A prática dessa “ética objetual” faz emergir a potência do objeto, ao mesmo tempo
em que alude à infinidade de índices documentários, capaz de revelar um objeto
com uma história verdadeira. Quando algo tem potência vibra, é matéria vibrante (a
matéria vibrante em termos de Bennet). A capacidade de agência que tem um objeto
é também a sua potência, isto é, sua capacidade intrínseca para provocar ação
sociocultural. Desencadeia uma certa ressonância coletiva.

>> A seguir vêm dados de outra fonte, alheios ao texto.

theorem twoCycles_keeps (K : Keeps P) {first : List (Nat × Bool)} {second : List (Nat × Bool)} {twins : List (Nat × Ref)} {s : State} (hs : P s) :
    P (twoCycles first second twins s) := by
  unfold twoCycles
  extract_lets -merge +onlyGivenNames x1
  have hx1 : Snd P x1 := by
    refine takeLevels_keeps K (setPins_keeps K ?_)
    assumption
  clear_value x1
  extract_lets -merge +onlyGivenNames x2
  have hx2 : Snd P x2 := by
    refine matchCells_keeps K (startClock_keeps K ?_)
    exact of_snd ‹_›
  clear_value x2
  extract_lets -merge +onlyGivenNames x3
  have hx3 : Snd P x3 := by
    refine runHits_keeps K (of_snd ?_)
    assumption
  clear_value x3
  extract_lets -merge +onlyGivenNames x4
  have hx4 : Snd P x4 := by
    refine takeLevels_keeps K (setPins_keeps K ?_)
    exact of_snd ‹_›
  clear_value x4
  extract_lets -merge +onlyGivenNames x5
  have hx5 : Snd P x5 := by
    refine matchCells_keeps K (startClock_keeps K ?_)
    exact of_snd ‹_›
  clear_value x5
  extract_lets -merge +onlyGivenNames x6
  have hx6 : Snd P x6 := by
    refine runHits_keeps K (of_snd ?_)
    assumption
  clear_value x6
  refine runNext_keeps K (of_snd ?_)
  assumption

theorem coldEdges_keeps (K : Keeps P) {edges : List (Nat × Bool)} {twins : List (Nat × Ref)} {s : State} (hs : P s) :
    P (coldEdges edges twins s) := by
  unfold coldEdges
  extract_lets -merge +onlyGivenNames x1
  try clear_value x1
  extract_lets -merge +onlyGivenNames x2
  try clear_value x2
  extract_lets -merge +onlyGivenNames x3
  try clear_value x3
  extract_lets -merge +onlyGivenNames x4
  try clear_value x4
  extract_lets -merge +onlyGivenNames x5
  try clear_value x5
  extract_lets -merge +onlyGivenNames x6
  have hx6 : P x6 := by
    exact bumpBy_keeps K ‹_›
  clear_value x6
  refine ite_keeps P (fun _ => ?_) (fun _ => ?_)
  · exact prsCycle_keeps K ‹_›
  · exact twoCycles_keeps K ‹_›

theorem edgeReports_keeps (K : Keeps P) {edges : List (Nat × Bool)} {s : State} (hs : P s) :
    P (edgeReports edges s) := by
  unfold edgeReports
  extract_lets -merge +onlyGivenNames x1
  try clear_value x1
  extract_lets -merge +onlyGivenNames x2
  have hx2 : P x2 := by
    refine each_keeps K (fun _ _ _ => ?_) ?_
    · exact capture_keeps K ‹_›
    · assumption
  clear_value x2
  refine ite_keeps P (fun _ => ?_) (fun _ => ?_)
  · exact wakeSource_keeps K ‹_›
  · assumption

theorem fabTicks_keeps (K : Keeps P) {lines : List Nat} {s : State} (hs : P s) :
    P (fabTicks lines s) := by
  unfold fabTicks
  refine ite_keeps P (fun _ => ?_) (fun _ => ?_)
  · exact fabEvents_keeps K ‹_›
  · assumption

theorem presence_keeps (K : Keeps P) {edges : List (Nat × Bool)} {twins : List (Nat × Ref)} {s : State} (hs : P s) :
    P (presence edges twins s) := by
  unfold presence
  refine ite_keeps P (fun _ => ?_) (fun _ => ?_)
  · exact coldEdges_keeps K ‹_›
  · exact prsCycle_keeps K ‹_›

/-! CalOps -/

theorem almFire_keeps (K : Keeps P) {a : Nat} {crossed : Bool} {rep : Bool} {s : State} (hs : P s) :
    P (almFire a crossed rep s) := by
  unfold almFire
  extract_lets -merge +onlyGivenNames x1
  have hx1 : P x1 := by
    refine setB_keeps K (setB_keeps K ?_)
    exact setF_keeps K ‹_›
  clear_value x1
  extract_lets -merge +onlyGivenNames x2
  have hx2 : P x2 := by
    refine raise_keeps K (bump_keeps K ?_)
    assumption
  clear_value x2
  refine ite_keeps P (fun _ => ?_) (fun _ => ?_)
  · assumption
  · exact wakeSource_keeps K ‹_›

theorem almFree_keeps (K : Keeps P) {a : Nat} {s : State} (hs : P s) :
    P (almFree a s) := by
  unfold almFree
  extract_lets -merge +onlyGivenNames x1
  have hx1 : P x1 := by
    exact drawn_keeps K ‹_›
  clear_value x1
  refine ite_keeps P (fun _ => ?_) (fun _ => ?_)
  · exact almFire_keeps K ‹_›
  · assumption

theorem almBoundary_keeps (K : Keeps P) {s : State} (hs : P s) :
    P (almBoundary s) := by
  unfold almBoundary
  refine ite_keeps P (fun _ => ?_) (fun _ => ?_)
  · refine almFree_keeps K (almFree_keeps K ?_)
    assumption
  · extract_lets -merge +onlyGivenNames x1
    try clear_value x1
    extract_lets -merge +onlyGivenNames x2
    try clear_value x2
    extract_lets -merge +onlyGivenNames x3
    try clear_value x3
    extract_lets -merge +onlyGivenNames x4
    try clear_value x4
    extract_lets -merge +onlyGivenNames x5
    have hx5 : P x5 := by
      exact K.upd ‹_›
    clear_value x5
    extract_lets -merge +onlyGivenNames x6
    have hx6 : P x6 := by
      refine ite_keeps P (fun _ => ?_) (fun _ => ?_)
      · exact almFire_keeps K ‹_›
      · assumption
    clear_value x6
    refine ite_keeps P (fun _ => ?_) (fun _ => ?_)
    · exact almFire_keeps K ‹_›
    · assumption

theorem almStep_keeps (K : Keeps P) {a : Nat} {p0 : Int} {p1 : Int} {mark : Int} {w0 : Nat} {s : State} (hs : P s) :
    P (almStep a p0 p1 mark w0 s) := by
  unfold almStep
  extract_lets -merge +onlyGivenNames x1
  try clear_value x1
  extract_lets -merge +onlyGivenNames x2
  try clear_value x2
  extract_lets -merge +onlyGivenNames x3
  try clear_value x3
  extract_lets -merge +onlyGivenNames x4
  try clear_value x4
  refine ite_keeps P (fun _ => ?_) (fun _ => ?_)
  · exact almFire_keeps K ‹_›
  · assumption

theorem atInstant_keeps (K : Keeps P) {e : Nat} {s : State} (hs : P s) :
    P (atInstant e s) := by
  unfold atInstant
  refine ite_keeps P (fun _ => ?_) (fun _ => ?_)
  · exact K.upd ‹_›
  · assumption

theorem setCalSec_keeps (K : Keeps P) {n : Nat} {s : State} (hs : P s) :
    P (setCalSec n s) := by
  unfold setCalSec
  refine setR_keeps K (setR_keeps K ?_)
  assumption

theorem setCalSub_keeps (K : Keeps P) {n : Nat} {s : State} (hs : P s) :
    P (setCalSub n s) := by
  unfold setCalSub
  exact setR_keeps K ‹_›

theorem tstSecond_keeps (K : Keeps P) {s : State} (hs : P s) :
    P (tstSecond s) := by
  unfold tstSecond
  exact setF_keeps K ‹_›

theorem leaseSecond_keeps (K : Keeps P) {s : State} (hs : P s) :
    P (leaseSecond s) := by
  unfold leaseSecond
  refine ite_keeps P (fun _ => ?_) (fun _ => ?_)
  · refine each_keeps K (fun _ _ _ => ?_) ?_
    · refine ite_keeps P (fun _ => ?_) (fun _ => ?_)
      · exact setF_keeps K ‹_›
      · assumption
    · assumption
  · assumption
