-- ==== Sys2Proof/Laws/Keeps3.lean ====
section
/-! SUPPORT. What every operation of the model keeps, continued: the operations of Air, RegWrite, Drv, Chn, KeyOps, Key, StgOps, Img, UpdOps, Rec, PlnOps. -/

namespace Sys2Proof.Machine

variable {P : State → Prop}

/-! Air -/

theorem execJoinWaitExpire_keeps (K : Keeps P) {e : Fin 1024} {s : State} (hs : P s) :
    Nxt P (execJoinWaitExpire e s) := by
  unfold execJoinWaitExpire
  refine nxt_keeps ?_
  extract_lets -merge +onlyGivenNames x1
  have hx1 : ∀ a0, P a0 → P (x1 a0) := by
    intro a0 _
    exact setLease_keeps K ‹_›
  clear_value x1
  refine ite_keeps P (fun _ => ?_) (fun _ => ?_)
  · assumption
  · refine ite_keeps P (fun _ => ?_) (fun _ => ?_)
    · refine setLeaseState_keeps K (bump_keeps K ?_)
      refine hx1 _ ?_
      · assumption
    · refine ite_keeps P (fun _ => ?_) (fun _ => ?_)
      · refine bump_keeps K (setB_keeps K ?_)
        refine hx1 _ ?_
        · assumption
      · assumption

theorem execKeepalive_keeps (K : Keeps P) {rx : RadioRx} {status : Byte} {s : State} (hs : P s) :
    Nxt P (execKeepalive rx status s) := by
  unfold execKeepalive
  refine nxt_keeps (rxFrame_keeps K (fun _ _ _ => ?_) ?_)
  · assumption
  · assumption

theorem execKeepaliveMiss_keeps (K : Keeps P) {r : Fin 4} {e : Fin 1024} {s : State} (hs : P s) :
    Nxt P (execKeepaliveMiss r e s) := by
  unfold execKeepaliveMiss
  refine nxt_keeps (ite_keeps P (fun _ => ?_) (fun _ => ?_))
  · extract_lets -merge +onlyGivenNames x1
    try clear_value x1
    extract_lets -merge +onlyGivenNames x2
    have hx2 : P x2 := by
      refine addF_keeps K (bump_keeps K ?_)
      assumption
    clear_value x2
    refine ite_keeps P (fun _ => ?_) (fun _ => ?_)
    · refine airEvt_keeps K (setB_keeps K ?_)
      assumption
    · assumption
  · assumption

theorem execLeaseEuiWrite_keeps (K : Keeps P) {e : Fin 1024} {v : Word} {s : State} (hs : P s) :
    Nxt P (execLeaseEuiWrite e v s) := by
  unfold execLeaseEuiWrite
  refine nxt_keeps (ite_keeps P (fun _ => ?_) (fun _ => ?_))
  · extract_lets -merge +onlyGivenNames x1
    have hx1 : P x1 := by
      refine unspoil_keeps K (setR_keeps K ?_)
      assumption
    clear_value x1
    exact commitEui_keeps K ‹_›
  · assumption

theorem execLeaseExpire_keeps (K : Keeps P) {e : Fin 1024} {s : State} (hs : P s) :
    Nxt P (execLeaseExpire e s) := by
  unfold execLeaseExpire
  refine nxt_keeps (ite_keeps P (fun _ => ?_) (fun _ => ?_))
  · refine dropLease_keeps K (bump_keeps K ?_)
    assumption
  · assumption

theorem execLeaseSilent_keeps (K : Keeps P) {e : Fin 1024} {s : State} (hs : P s) :
    Nxt P (execLeaseSilent e s) := by
  unfold execLeaseSilent
  refine nxt_keeps (ite_keeps P (fun _ => ?_) (fun _ => ?_))
  · refine setLeaseState_keeps K (bump_keeps K ?_)
    assumption
  · assumption

theorem execLeave_keeps (K : Keeps P) {rx : RadioRx} {reason : Byte} {s : State} (hs : P s) :
    Nxt P (execLeave rx reason s) := by
  unfold execLeave
  refine nxt_keeps (rxFrame_keeps K (fun _ _ _ => ?_) ?_)
  · refine ite_keeps P (fun _ => ?_) (fun _ => ?_)
    · exact dropLease_keeps K ‹_›
    · assumption
  · assumption
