-- ==== Sys2Proof/Laws/Keeps5.lean ====
section
/-! SUPPORT. What every operation of the model keeps, continued: the operations of Cal, Net, Upd, ImgLoad, Boot, Power, Tst. -/

namespace Sys2Proof.Machine

variable {P : State → Prop}

/-! Cal -/

theorem execCalLoadFields_keeps (K : Keeps P) {who : Issuer} {ticks : Nat} {s : State} (hs : P s) :
    Nxt P (execCalLoadFields who ticks s) := by
  unfold execCalLoadFields
  refine nxt_keeps (calCommand_keeps K (fun _ _ => ?_) ?_)
  · exact calOp_keeps K ‹_›
  · assumption

theorem withSec_keeps (K : Keeps P) {arg : Option (BitVec 48)} {s : State} (hs : P s) :
    P (withSec arg s) := by
  unfold withSec
  split
  · refine setR_keeps K (setR_keeps K ?_)
    assumption
  · assumption

theorem execCalLoadSec_keeps (K : Keeps P) {who : Issuer} {arg : Option (BitVec 48)} {ticks : Nat} {s : State} (hs : P s) :
    Nxt P (execCalLoadSec who arg ticks s) := by
  unfold execCalLoadSec
  refine nxt_keeps (calCommand_keeps K (fun _ _ => ?_) ?_)
  · refine calOp_keeps K (withSec_keeps K ?_)
    assumption
  · assumption

theorem execCalSecondBoundary_keeps (K : Keeps P) {cycles : Nat} {master : Bool} {traceable : Bool} {trim : Option (BitVec 20)} {s : State} (hs : P s) :
    Nxt P (execCalSecondBoundary cycles master traceable trim s) := by
  unfold execCalSecondBoundary
  refine nxt_keeps (ite_keeps P (fun _ => ?_) (fun _ => ?_))
  · assumption
  · extract_lets -merge +onlyGivenNames x1
    have hx1 : P x1 := by
      exact boundaryTick_keeps K ‹_›
    clear_value x1
    refine ite_keeps P (fun _ => ?_) (fun _ => ?_)
    · assumption
    · exact disciplineSecond_keeps K ‹_›

theorem execCalShadowExpire_keeps (K : Keeps P) {s : State} (hs : P s) :
    Nxt P (execCalShadowExpire s) := by
  unfold execCalShadowExpire
  refine nxt_keeps (setB_keeps K ?_)
  exact K.upd ‹_›

theorem shadowRead_keeps (K : Keeps P) {i : Nat} {s : State} (hs : P s) :
    P (shadowRead i s) := by
  unfold shadowRead
  extract_lets -merge +onlyGivenNames x1
  try clear_value x1
  extract_lets -merge +onlyGivenNames x2
  try clear_value x2
  extract_lets -merge +onlyGivenNames x3
  have hx3 : P x3 := by
    exact K.upd ‹_›
  clear_value x3
  refine ite_keeps P (fun _ => ?_) (fun _ => ?_)
  · refine setB_keeps K (K.upd ?_)
    assumption
  · refine setB_keeps K (K.upd ?_)
    assumption

theorem execCalShadowRead_keeps (K : Keeps P) {route : Route} {reg : Fin 5} {ticks : Nat} {s : State} (hs : P s) :
    Nxt P (execCalShadowRead route reg ticks s) := by
  unfold execCalShadowRead
  refine nxt_keeps (readBy_keeps K (fun _ _ => ?_) ?_)
  · refine shadowRead_keeps K (calTicks_keeps K ?_)
    assumption
  · assumption

theorem withShift_keeps (K : Keeps P) {arg : Option (BitVec 16)} {s : State} (hs : P s) :
    P (withShift arg s) := by
  unfold withShift
  split
  · exact setR_keeps K ‹_›
  · assumption

theorem execCalShift_keeps (K : Keeps P) {who : Issuer} {arg : Option (BitVec 16)} {ticks : Nat} {cycles : Nat} {s : State} (hs : P s) :
    Nxt P (execCalShift who arg ticks cycles s) := by
  unfold execCalShift
  refine nxt_keeps (calCommand_keeps K (fun _ _ => ?_) ?_)
  · refine calOp_keeps K (withShift_keeps K ?_)
    assumption
  · assumption

theorem execCalShiftDone_keeps (K : Keeps P) {s : State} (hs : P s) :
    Nxt P (execCalShiftDone s) := by
  unfold execCalShiftDone
  refine nxt_keeps (ite_keeps P (fun _ => ?_) (fun _ => ?_))
  · assumption
  · refine setB_keeps K (K.upd ?_)
    assumption

theorem execCalStep_keeps (K : Keeps P) {who : Issuer} {arg : Option Word} {ticks : Nat} {s : State} (hs : P s) :
    Nxt P (execCalStep who arg ticks s) := by
  unfold execCalStep
  refine nxt_keeps (calCommand_keeps K (fun _ _ => ?_) ?_)
  · refine calOp_keeps K (withAdj_keeps K ?_)
    assumption
  · assumption

theorem execDiscHoldoverExpire_keeps (K : Keeps P) {s : State} (hs : P s) :
    Nxt P (execDiscHoldoverExpire s) := by
  unfold execDiscHoldoverExpire
  refine nxt_keeps (ite_keeps P (fun _ => ?_) (fun _ => ?_))
  · assumption
  · exact setDisc_keeps K ‹_›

Sob estes dois fundamentos essenciais que compõem a ética objetual no teatro de
objetos documentais (delicadeza e potência), diferentes tipos de relações são
constituídos, o que nos permite estudar várias abordagens de como nossa cultura
material é sustentada em grande parte por nossas projeções psíquicas sobre o
inanimado.
Esses laços podem ser lidos no teatro de objetos documentais e de sua própria
ética, de acordo com as relações que o pesquisador-objeto realiza, dentro da
simbiose junto com ela que acontece entre o ser e a as suas posses. Seja por este
se encontrar presente, junto com eles, ou apenas por se evocar metonimicamente,
sinecodicamente por meio de seus pertences. Em outro nível, seria a autobiografia
objetual do próprio pesquisador, sem dúvida, para o momento que mais nos
interessa é desenvolvê-lo no duplo processo de nos descobrirmos simultaneamente,
enquanto se suscita a análise da objetualidade dos outros.
O teatro de objetos documentais inventa seus próprios recursos para revelar esse
poder expansivo de objetualidade onde, na maioria das vezes, não há nada para
animar, porque os objetos documentais, detectados em seus espaços reais, já estão
superanimados, aguardando que alguém lhes dê uma voz e, com isso, lhes dê
visibilidade e tornando-os um fato comunicativo e coletivo.